## Record excerpts
-- ==== Sys2Proof/Machine/Dispatch.lean ====
section
/-!
DEFINITION. The meaning of each command, one arm per constructor.
-/
namespace Sys2Proof.Machine
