-- ==== Sys2Proof/Machine/Idle.lean ====
section
/-!
DEFINITION. What a step does when no command waits.
-/
namespace Sys2Proof.Machine

/-- The half-bridges that a running motor modulates, or a running inverter drives, follow press time (R321, R350). -/
def State.powerEdges (s : State) : State :=
  (s.each (List.range 16) (fun t n => if decide (8 ≤ n) && (vget t.mots n).driven then t.motSync n else t)).each
    [24, 25, 26, 27] (fun t k => if t.hbSrc k == 2 && (vget t.invs ((k - 24) / 2)).running then t.hbApply k else t)

/-- One tick of press time (R44). DESIGN CHOICE: an empty queue lets 1 ns pass. -/
def idle (s : State) : State := ({ s with ptime := s.ptime + 1 } : State).powerEdges

end Sys2Proof.Machine
end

## Task goal
Look through the entries above and report each line where the string "running" occurs.

## The answer
/-- The half-bridges that a running motor modulates, or a running inverter drives, follow press time (R321, R350). -/
    [24, 25, 26, 27] (fun t k => if t.hbSrc k == 2 && (vget t.invs ((k - 24) / 2)).running then t.hbApply k else t)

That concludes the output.